Secretary of Defense Leon Panetta announced the reductions in January. Military bases in all 50 states will experience cuts. But what do they entail?

THV received information in our newsroom that life-long members of the Arkansas National Guard are being forced out and replaced with younger recruits as part of federal budget cuts.

Major Chris Heathscott at Camp Joseph T. Robinson in North Little Rock gave an update about changes on the horizon.

"This has absolutely nothing to do with recent budget cuts.
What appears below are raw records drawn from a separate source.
theorem domainStop_refused (ho : (s.ocp.ops.any fun o => o.op = 0x0307) = true) (he : (anyOn || anyEnabled s) = true) :
    Runs (.domainStopComplete anyOn) s (endOps (fun o => o.op = 0x0307) Status.axesEnabled s) :=
  congrArg Host.Outcome.next ((if_pos ho).trans (if_pos he))
theorem domainStop_stops (ho : (s.ocp.ops.any fun o => o.op = 0x0307) = true) (he : (anyOn || anyEnabled s) = false) :
    Runs (.domainStopComplete anyOn) s (endOps (fun o => o.op = 0x0307) Status.ok (stopDomain s)) :=
  congrArg Host.Outcome.next ((if_pos ho).trans (if_neg (Bool.eq_false_iff.mp he)))
theorem domainStop_follows (ho : (s.ocp.ops.any fun o => o.op = 0x0307) = false) (hgm : s.time.regs.roleGm = false)
    (he : (anyOn || anyEnabled s) = false) : Runs (.domainStopComplete anyOn) s (stopDomain s) := by
  have hgo : ¬ (s.time.regs.roleGm || anyOn || anyEnabled s) = true := by rw [hgm, Bool.false_or, he]; decide
  exact congrArg Host.Outcome.next ((if_neg (Bool.eq_false_iff.mp ho)).trans (if_neg hgo))

end

/-- Settles O40: the first failing check is the status of a start, and an enabled axis that of a stop. -/
theorem domainStartsAndStops : Obligations.DomainStartsAndStops := by
  intro r q anyOn s start stop u st begun v
  exact ⟨fun hq hexp => ⟨domainStart_starts hq hexp, domainStart_fails hq hexp, domainStart_startedState hq hexp⟩,
    fun hq hgm hs hexp hst => ⟨_, domainStart_follows hq hgm hs hexp hst, rfl, pourOfExp_toNat hexp, rfl, rfl, rfl⟩,
    domainStop_refused, domainStop_stops, domainStop_follows, stopDomain_started s⟩

end Sys2Proof.Machine
end

section
/-! PROOF. The end of a phase of an axis or a loop: hard stop, hold, rest and missing mark (R202, R208, R237, R612), direct
coefficient words (R265, R306), the loop's own conditions and the trace (R257, R269, R274). -/

namespace Sys2Proof.Machine

/-! ### Runs of time -/

section
variable {o : Option Fix} {ns : Nat} {s : State}

theorem runPassed_of_since {t0 : Fix} (ho : o = some t0) (hp : hasPassed t0 ns s = true) :
    (o.any fun t => hasPassed t ns s) = true := by
  rw [ho, Option.any_some, hp]
theorem runPassed_of_none (ho : o = none) : (o.any fun t => hasPassed t ns s) = false := by
  rw [ho]
  rfl

end

/-! ### The hard stop (R202) -/

/-- The axis's registers show the latch of its homing run at position x. -/
def latchShown (h : HomeRun) (x : Int) (ax : Axis) : Axis :=
  { ax with
    home := some { h with known := some (fixRaw x), shown := true }
    regs := { ax.regs with latchDt := nsOf h.edgeDt, latchUnc := h.unc, latchPos := latchWord ax x } }

/-- A latch is shown with a free value drawn, at its known position where it has one, or nothing happens. -/
theorem showLatch_cases (a : Fin 112) (s : State) : showLatch a s = s ∨ ∃ h x, s.axes[a].home = some h
    ∧ (∀ p, h.known = some p → x = p.toInt) ∧ showLatch a s = drawn (modAxis a (latchShown h x) s) := by
  unfold showLatch
  dsimp only
  split
  · exact .inl rfl
  · next h hh =>
    split
    · next x hx =>
      split
      · exact .inl rfl
      · refine .inr ⟨h, x, hh, fun p hk => ?_, rfl⟩
        rw [hk] at hx
        exact (Option.some.inj hx).symm
    · exact .inl rfl

theorem showLatch_frame (a : Fin 112) (v : Vector Axis 112) (n : Nat) (s : State) :
    { showLatch a s with axes := v, freeCtr := n } = { s with axes := v, freeCtr := n } := by
  obtain h | ⟨h, x, -, -, hs⟩ := showLatch_cases a s
  · rw [h]
  · rw [hs]
    rfl
theorem showLatch_homePhase (a : Fin 112) (s : State) :
    (showLatch a s).axes[a].regs.homePhase = s.axes[a].regs.homePhase := by
  obtain h | ⟨h, x, -, -, hs⟩ := showLatch_cases a s
  · rw [h]
  · rw [hs, drawn_axes, modAxis_axes, upd_self]
    rfl
/-- A latch whose position is known keeps it as it is shown. -/
theorem showLatch_known {a : Fin 112} {s : State} {h : HomeRun} {p : Fix} (hh : s.axes[a].home = some h)
    (hk : h.known = some p) :
    ((showLatch a s).axes[a].home.map fun g => (g.edge, g.known)) = some (h.edge, some p) := by
  obtain hs | ⟨g, x, hg, hx, hs⟩ := showLatch_cases a s
  · rw [hs, hh, Option.map_some, hk]
  · obtain rfl : h = g := Option.some.inj (hh.symm.trans hg)
    obtain rfl := hx p hk
    have hraw : fixRaw p.toInt = p := BitVec.ofInt_toInt
    rw [hs, drawn_axes, modAxis_axes, upd_self, latchShown, hraw, Option.map_some]
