-- ==== Sys2Proof/Machine/Agents.lean ====
section
/-! DEFINITION. The steps of the agents other than the sequencer (rules R247, R248, R412, R423, R455). -/

namespace Sys2Proof.Machine

/-! ## The host and the USB hardware -/

/-- A setup packet arrives: 8 bytes, and endpoint 0 no longer stalls (rules R230, R236). A data or status flag still pending is
an earlier transfer's. -/
def takeSetup (pkt : Bytes) (s : State) : State :=
  if s.usb.connected = true ∧ pkt.length = 8 then
    { s with ctl := { s.ctl with setup := pkt, dataOwn := false, statusOwn := false }, ev := { s.ev with ctlSetup := true },
             usb := { s.usb with ep0Stalled := false } }
  else s

/-- The hardware raises the data flag, or the status flag, of the transfer in progress, but for a transfer that endpoint 0
stalls (rule R236); on a flag still pending it does nothing (rule R440). -/
def raiseCtlData (s : State) : State :=
  if s.usb.ep0Stalled = true ∨ s.ev.ctlData = true then s
  else { s with ev := { s.ev with ctlData := true }, ctl := { s.ctl with dataOwn := true } }
def raiseCtlStatus (s : State) : State :=
  if s.usb.ep0Stalled = true ∨ s.ev.ctlStatus = true then s
  else { s with ev := { s.ev with ctlStatus := true }, ctl := { s.ctl with statusOwn := true } }

/-- Sets bit `i` of `ev.ep_mask`; on a bit still pending it does nothing. -/
def setEpBit (i : Nat) (s : State) : State := { s with ev := { s.ev with epMask := s.ev.epMask ||| oneHot i } }

/-- Bit `i` of `ev.ep_mask` waits for its clear-mask write, so the hardware does not set it again (rules R175, R493). -/
def epPending (i : Nat) (s : State) : Bool := s.ev.epMask.getLsbD i

/-- A bulk-OUT transfer is offered (rules R247, R249). One whose event is still pending is answered NAK (rule R493), and so
is a CBW while a context is alive (rule R488). -/
def offerBulkOut (b : Bytes) (s : State) : State :=
  if s.usb.connected = false ∨ s.usb.haltOut = true ∨ s.usb.config = 0 then s
  else match s.usb.outArmed with
    | .none => s
    | .cbw =>
      if epPending 2 s ∨ s.ctx.state ≠ .done then s
      else
        let t := storeBytes .ctrlbuf 0 (b.take 31) s
        setEpBit 2 { t with ctrlLen := b.length, usb := { t.usb with outArmed := .none } }
    | .data n =>
      let k := b.take (n - s.usb.outTaken)
      let t := { s with usbOut := s.usbOut ++ k, usb := { s.usb with outTaken := s.usb.outTaken + k.length } }
      if s.usb.outTaken = 0 ∧ k ≠ [] then (if epPending 2 s then s else setEpBit 2 t) else t
    | .discard n =>
      { s with usb := { s.usb with outTaken := s.usb.outTaken + (b.take (n - s.usb.outTaken)).length } }

/-- Up to `n` bytes off the front transfer. -/
def takeFront (n : Nat) : List Bytes → List Bytes
  | [] => []
  | t :: rest => if t.length ≤ n then rest else t.drop n :: rest

/-- The host takes bytes of bulk-IN (rules R248, R249). A take whose event is still pending is answered NAK (rule R493). -/
def takeBulkIn (n : Nat) (s : State) : State :=
  if s.usb.connected = false ∨ s.usb.haltIn = true ∨ s.usb.config = 0 ∨ s.usb.inBusy = .none ∨ s.usbIn = [] then s
  else
    let t := { s with usbIn := takeFront n s.usbIn }
    if t.usbIn = [] then (if epPending 1 s then s else setEpBit 1 t) else t

/-! ## The DMA engine (rule R412) -/

/-- A transfer the engine runs (rule R412). With a length of 0 or above 4096, or a range past the staging buffer (rule R413, U4),
it does nothing; whether the endpoint is armed (U4) it does not ask. Both are DESIGN CHOICES (notes/assumptions/29.md). -/
def dmaRuns (d : Dma) : Bool :=
  d.busy && decide (1 ≤ d.len) && decide (d.len ≤ Config.stagingSize) && decide (d.ptr + d.len ≤ Config.stagingSize)

/-- The transfer is over when every byte has moved (rule R412). -/
def dmaCheckDone (s : State) : State :=
  if s.dma.moved = s.dma.len then { s with dma := { s.dma with busy := false, done := true } } else s

/-- One step of up to `k` bytes. -/
def dmaStep (k : Nat) (s : State) : State :=
  if dmaRuns s.dma then
    match s.dma.dir with
    | .rx =>
      let b := s.usbOut.take (min k (s.dma.len - s.dma.moved))
      if b = [] then s
      else
        let t := storeBytes .staging (s.dma.ptr + s.dma.moved) b s
        dmaCheckDone { t with usbOut := s.usbOut.drop b.length, dma := { s.dma with moved := s.dma.moved + b.length } }
    | .tx =>
      dmaCheckDone { s with usbIn := s.usbIn ++ [s.bytes .staging s.dma.ptr s.dma.len], dma := { s.dma with moved := s.dma.len } }
  else s

/-! ## The NVMe controller (rules R423, R425) -/

/-- The offset of a PCIe address in a window of `size` bytes at `base`. -/
def windowOff (base addr : BitVec 64) (size : Nat) : Option Nat :=
  if (addr - base).toNat < size then some (addr - base).toNat else none

/-- The byte of block memory behind a PCIe address, if any (rule R423). -/
def translate (addr : BitVec 64) : Option (Space × Nat) :=
  match windowOff Config.stagingPcieAddr addr Config.stagingSize with
  | some o => some (.staging, o)
  | none => match windowOff (Config.sqPcieAddr .admin) addr (64 * Config.queueDepth) with
    | some o => some (.sq .admin, o)
    | none => match windowOff (Config.sqPcieAddr .io) addr (64 * Config.queueDepth) with
      | some o => some (.sq .io, o)
      | none => match windowOff (Config.cqPcieAddr .admin) addr (16 * Config.queueDepth) with
        | some o => some (.cq .admin, o)
        | none => match windowOff (Config.cqPcieAddr .io) addr (16 * Config.queueDepth) with
          | some o => some (.cq .io, o)
          | none => none

/-- A PCIe write of a byte string, byte by byte; a byte outside the windows has no effect (rule R425, U3). -/
def pcieWrite (addr : BitVec 64) : Bytes → Memory → Memory
  | [], m => m
  | b :: rest, m =>
    pcieWrite (addr + 1) rest (match translate addr with
      | some (sp, o) => m.write sp o b
      | none => m)

/-! ## One step of an agent -/

/-- A flag that only a connected host can raise (rule R257). -/
def whenConnected (f : State → State) (s : State) : State := if s.usb.connected then f s else s

/-- What an input does; the sequencer's turn does nothing here. -/
def agentStep (i : Input) (s : State) : State :=
  match i with
  | .seq => s
  | .setup pkt => takeSetup pkt s
  | .ctlData => whenConnected raiseCtlData s
  | .ctlStatus => whenConnected raiseCtlStatus s
  | .busReset => whenConnected (fun t => { t with ev := { t.ev with usbBusReset := true } }) s
  | .suspend => whenConnected (fun t => { t with ev := { t.ev with usbSuspend := true } }) s
  | .resume => whenConnected (fun t => { t with ev := { t.ev with usbResume := true } }) s
  | .bulkOut b => offerBulkOut b s
  | .bulkIn n => takeBulkIn n s
  | .epEvent i => setEpBit i.val s
  | .dma k => dmaStep k s
  | .pcieWrite addr b => { s with mem := pcieWrite addr b s.mem }
  | .cqeReady => { s with ev := { s.ev with sysCqeReady := true } }
  | .phyBits a b => { s with phy := { s.phy with rdyA := a, rdyB := b } }
  | .tunComplete c => { s with phy := { s.phy with tunComplete := c } }
  | .linkChange up => { s with ev := { s.ev with sysLinkChange := true, linkIsUp := up } }
  | .hwError => { s with ev := { s.ev with sysError := true } }
  | .regChange a v => hwChange a v s
  | .rmwRace v => { s with race := s.race ++ [v] }
  | .clocks on => { s with phy := { s.phy with clocksOn := on } }
  | .tick n => { s with now := s.now + n, ev := { s.ev with tickPending := true } }
  | .sysTimer => { s with ev := { s.ev with sysTimer := true } }
  | .flashDriver ok => { s with flashOk := ok }
  | .resetRequest => { s with ev := { s.ev with resetRequested := true } }
  | .powerOn => powerOn s

end Sys2Proof.Machine
end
This is an ongoing thing," Major Heathscott said.

The annual retention process involves Arkansas guard members who have earned the points required to effectively retire.

"The Guard has got a process for all of our soldiers and our airman who have served 20 solid years in the National Guard," said Major Heathscott. "Every two years after hitting that mark, they go before a retention board to determine who the absolute best candidates will be continuing to serve in the National Guard."

Currently there are 600 members of the Guard with over 20 years of service.

Each member will go before the board every two years. This year, there are 45 out of 248 enlisted National Guard Members who will be forced out because they no longer meet minimum qualifications. Last year, the number was 35 out of 250 enlisted members.

"The packets are all rated. And the board members go in there knowing how they're going to rate each packet. And the board members don't necessarily know the individuals, they rate best on qualifications, evaluations, medical readiness," Major Heathscott said.

He reiterated that the process is not due to budget cuts on the federal level.

"That's just a program to keep the absolute best quality soldiers and airmen within our force healthy, the ones that are out getting their education as they're supposed to. And the ones that are flat out doing their jobs and have the evaluations to support it," said Heathscott.

Even though some of those members may not be retained in the Guard, they will receive retirement benefits.

But there are other potential federal budget cutbacks that could impact Arkansas: including a possible cut of the A-10 unit in Fort Smith which was announced late last year.

That decision rests with the U.S. Congress.